I recently purchased a book on how to make a hydrogen generator that mentions either gas or diesel. However common sense tells me that a diesel engine requires some sort of lubrication such as cooking oil etc. I have tried to send a email but cannot get an answer. Does anyone out there know if hydrogen will work in a diesel engine without burning the valves out quickly.
2n2222 misunderstands lubrication. Yes, crankcase lubrication is important. But fuel system lubrication is also important, or your injection pump will wear out. Biodiesel and veggie oil have excellent lubricity and will extend the life of your fuel system. Fossil diesel does not - it used to contain sulfur to lubricate fuel system parts, but it no longer does. Thus you should always run a percentage of biodiesel.
The engine could could be thoroughly redesigned. Diesel engines paintings as a results of fact whilst compressed, gasses warmth up. whilst they warmth up sufficient they explode. With the engines of today, the hydrogen could explode way too early and not produce any smart skill. Hydrogen could be run through a gas engine although- much less exchange ought to be achieved. BTW, the place will this hydrogen be coming from? maximum hydrogen today comes from organic gasoline, which could be utilized in diesel engines.
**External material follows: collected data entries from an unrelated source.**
/-- R164, R165: registers stored at I and loaded back from the same I, in any state with that memory, have their values. -/
def Obligations.StoreThenLoadRestoresRegisters : Prop :=
  ∀ (x : Reg) (s : State), ∃ t, exec (.storeRegs x) s = .next t ∧
    ∀ u : State, u.mem = t.mem → u.i = s.i → ∃ w, exec (.loadRegs x) u = .next w ∧
      ∀ r : Reg, r.val ≤ x.val → w.reg r = s.reg r

/-! ## Display (44_display.md) -/

/-- R174, R172: every pixel is 0 after CLS, and nothing else changes. -/
def Obligations.ClsClearsEveryPixel : Prop :=
  ∀ s : State, ∃ t, exec .cls s = .next t ∧ (∀ py px, t.fb.pixel py px = false) ∧
    t = { s with fb := t.fb } ∧ KeepsMemory s t

/-- R170, R171, R175: DRW flips exactly the pixels under the 1 bits of the n rows at I, drawn from (Vx, Vy) with wrap on both
axes, leaves every other pixel, and sets VF to 1 iff such a pixel was 1 before and to 0 otherwise. That each row's address is
reduced modulo 4096 by itself is the spec's choice (R52, D3, log 3). -/
def Obligations.DrwDrawsSprite : Prop :=
  ∀ (x y : Reg) (n : Nat) (s : State), (Instr.drw x y n).wellFormed = true → ∃ t, exec (.drw x y n) s = .next t ∧
    (∀ r c, r < n → c < 8 →
      t.fb.pixel (((s.reg y).toNat + r) % 32) (((s.reg x).toNat + c) % 64) =
        (s.fb.pixel (((s.reg y).toNat + r) % 32) (((s.reg x).toNat + c) % 64) ^^
          (s.memRead (memAddr s.i r)).getLsbD (7 - c))) ∧
    (∀ py px, py < 32 → px < 64 →
      (∀ r c, r < n → c < 8 → ¬(((s.reg y).toNat + r) % 32 = py ∧ ((s.reg x).toNat + c) % 64 = px)) →
      t.fb.pixel py px = s.fb.pixel py px) ∧
    (t.reg vf = 0 ∨ t.reg vf = 1) ∧
    (t.reg vf = 1 ↔ ∃ r c, r < n ∧ c < 8 ∧ (s.memRead (memAddr s.i r)).getLsbD (7 - c) = true ∧
      s.fb.pixel (((s.reg y).toNat + r) % 32) (((s.reg x).toNat + c) % 64) = true) ∧
    KeepsRegsBut [vf] s t ∧ KeepsMemory s t ∧ t = { s with v := t.v, fb := t.fb }

/-- R175: drawing the same sprite again at the same place restores the framebuffer, and the second draw collides iff the first
turned some pixel from 0 to 1. The second draw may name other registers with the same coordinates. -/
def Obligations.DrawTwiceRestoresDisplay : Prop :=
  ∀ (x y p q : Reg) (n : Nat) (s : State), (Instr.drw x y n).wellFormed = true →
    ∃ t, exec (.drw x y n) s = .next t ∧
      ∀ u : State, u.fb = t.fb → u.mem = t.mem → u.i = t.i → u.reg p = s.reg x → u.reg q = s.reg y →
        ∃ w, exec (.drw p q n) u = .next w ∧ w.fb = s.fb ∧
          (w.reg vf = 1 ↔ ∃ py px, py < 32 ∧ px < 64 ∧ s.fb.pixel py px = false ∧ t.fb.pixel py px = true)

/-! ## Timers and keypad (45_timers_keys.md) -/

/-- R180, R181, R182: read the delay timer, set the delay timer, set the sound timer; setting emits no beep. -/
def Obligations.TimerTransfers : Prop :=
  ∀ (x : Reg) (s : State),
    (∃ t, exec (.ldVxDT x) s = .next t ∧ t.reg x = s.dt ∧ OnlyRegsChange [x] s t) ∧
    (∃ t, exec (.ldDT x) s = .next t ∧ t.dt = s.reg x ∧ t = { s with dt := t.dt } ∧ KeepsMemory s t) ∧
    (∃ t, exec (.ldST x) s = .next t ∧ t.st = s.reg x ∧ t = { s with st := t.st } ∧ KeepsMemory s t)

/-- R183: a timer advance lowers each timer that is above 0 by 1, beeps iff the sound timer was 1, and changes nothing else. That
the host's call is used up and the call's index moves on is the model's choice (log 18). -/
def Obligations.TimerAdvanceCountsDown : Prop :=
  ∀ s : State, s.fault = none → nextCall s = .timerAdvance → ∃ t, step s = .next t ∧
    t.dt.toNat = s.dt.toNat - 1 ∧ t.st.toNat = s.st.toNat - 1 ∧
    t.trace = (if s.st = 1 then s.trace ++ [.beep] else s.trace) ∧
    t = { s with dt := t.dt, st := t.st, trace := t.trace, host := { s.host with calls := s.host.calls.tail, draws := s.host.draws + 1 } }

/-- R184: after LD ST with value v, n timer advances leave ST at v - n, and have beeped exactly once if 0 < v ≤ n and not at
all otherwise; and no tick beeps. -/
def Obligations.BeepOncePerActivation : Prop :=
  (∀ (x : Reg) (s : State) (n : Nat), ∃ t, exec (.ldST x) s = .next t ∧
    (timerAdvance^[n] t).st.toNat = (s.reg x).toNat - n ∧
    (timerAdvance^[n] t).trace =
      s.trace ++ (if 0 < (s.reg x).toNat ∧ (s.reg x).toNat ≤ n then [.beep] else [])) ∧
  ∀ (s t : State) (k : Keypad) (b : Byte), nextCall s = .tick k b → step s = .next t → t.trace = s.trace

/-- R185, R186 (D10): for a key number up to 15, skip when the key's down flag is set, or clear, in the tick's keypad. That
the flags are read, and not the marked key, is the spec's choice (log 9). -/
def Obligations.KeySkips : Prop :=
  ∀ (x : Reg) (s : State), (h : (s.reg x).toNat < 16) →
    exec (.skp x) s = .next
      { s with pc := if s.host.keypad.down[(s.reg x).toNat] = true then s.pc + 2 else s.pc } ∧
    exec (.sknp x) s = .next
      { s with pc := if s.host.keypad.down[(s.reg x).toNat] = true then s.pc else s.pc + 2 }

/-- R188, R201 (D9, log 8): for a value above 15, SKP and SKNP record a key index fault at the address of the instruction,
pc - 2, with the word found there, and change nothing else. The state after a fault is the spec's choice (D14, log 13); that
the record takes pc - 2 and the word read there again, in any state, is DEDUCED (log 25). -/
def Obligations.KeyIndexAbove15Faults : Prop :=
  ∀ (x : Reg) (s : State), 15 < (s.reg x).toNat →
    exec (.skp x) s = .next { s with
      pc := s.pc - 2, fault := some ⟨.keyIndexFault, s.wordAt (s.pc - 2), s.pc - 2⟩ } ∧
    exec (.sknp x) s = .next { s with
      pc := s.pc - 2, fault := some ⟨.keyIndexFault, s.wordAt (s.pc - 2), s.pc - 2⟩ }

/-- R187 (D10, log 9): with a key marked, LD Vx,K loads its number; with none, pc goes back by 2 and nothing else changes,
so that a tick that fetched it leaves pc where it was. In the last clause the host's inputs move on by the model's choice
(log 18). -/
def Obligations.KeyWaitPolls : Prop :=
  ∀ (x : Reg) (s : State),
    (∀ key : Key, s.host.keypad.last = some key →
      ∃ t, exec (.ldVxK x) s = .next t ∧ (t.reg x).toNat = key.val ∧ OnlyRegsChange [x] s t) ∧
    (s.host.keypad.last = none → exec (.ldVxK x) s = .next { s with pc := s.pc - 2 }) ∧
    (∀ k b, s.fault = none → nextCall s = .tick k b → decode s.fetchWord = .ok (.ldVxK x) → k.last = none →
      ∃ t, step s = .next t ∧ t = { s with host := t.host })

/-! ## Rules of the whole machine -/

/-- R23, R24: an instruction changes no general register but those it names as destinations and, if it is one of the six
flag writers, VF. SUBN's destination is the spec's choice (D13, log 12). -/
def Obligations.OnlyDestinationsAndFlagsChange : Prop :=
  ∀ (i : Instr) (s t : State) (r : Reg), exec i s = .next t → writesReg i r = false →
    (writesFlag i = false ∨ r ≠ vf) → t.reg r = s.reg r

/-- R26, R28, R30, R31, R33, R35, R36, R55: each other part of the state, the fault record and the trace included, is
changed by no instruction but those the rules name; and none changes the host's inputs, the model's own fields (log 23).
That LD [I],Vx and LD Vx,[I] leave I unchanged is the spec's choice (D20, log 19), and so is the fault record (D14, log 13).
-/
def Obligations.OnlyNamedInstructionsChangeEachPart : Prop :=
  ∀ (i : Instr) (s t : State), exec i s = .next t →
    (((∀ nnn, i ≠ .ldI nnn) ∧ (∀ x, i ≠ .addI x) ∧ ∀ x, i ≠ .ldF x) → t.i = s.i) ∧
    (writesPc i = false → t.pc = s.pc) ∧
    ((∀ x, i ≠ .ldDT x) → t.dt = s.dt) ∧
    ((∀ x, i ≠ .ldST x) → t.st = s.st) ∧
    ((i ≠ .ret ∧ ∀ nnn, i ≠ .call nnn) → t.sp = s.sp) ∧
    ((∀ nnn, i ≠ .call nnn) → t.stack = s.stack) ∧
    ((i ≠ .cls ∧ ∀ x y n, i ≠ .drw x y n) → t.fb = s.fb) ∧
    (((∀ x, i ≠ .ldB x) ∧ ∀ x, i ≠ .storeRegs x) → KeepsMemory s t) ∧
    ((i ≠ .ret ∧ (∀ nnn, i ≠ .call nnn) ∧ (∀ x, i ≠ .skp x) ∧ ∀ x, i ≠ .sknp x) → t.fault = s.fault) ∧
    t.trace = s.trace ∧ t.host = s.host
end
I'd suggest that you learn how a diesel works before you damage something. Note that the fuel is only introduced into the combustion chamber at the top of the compression stroke. They do this on purpose, because if any sort of fuel gas was in the cylinder during the compression stroke it would detonate before the piston reached the top of its stroke. This happens frequently enough in a regular gasoline engine to have a name: engine knock, and it wrecks the engine. Note that the 'cooking oil' you speak of is not there to lubricate the engine: it's the fuel. The lubrication is provided by the motor oil in the crankcase, and I do hope you've changed yours lately.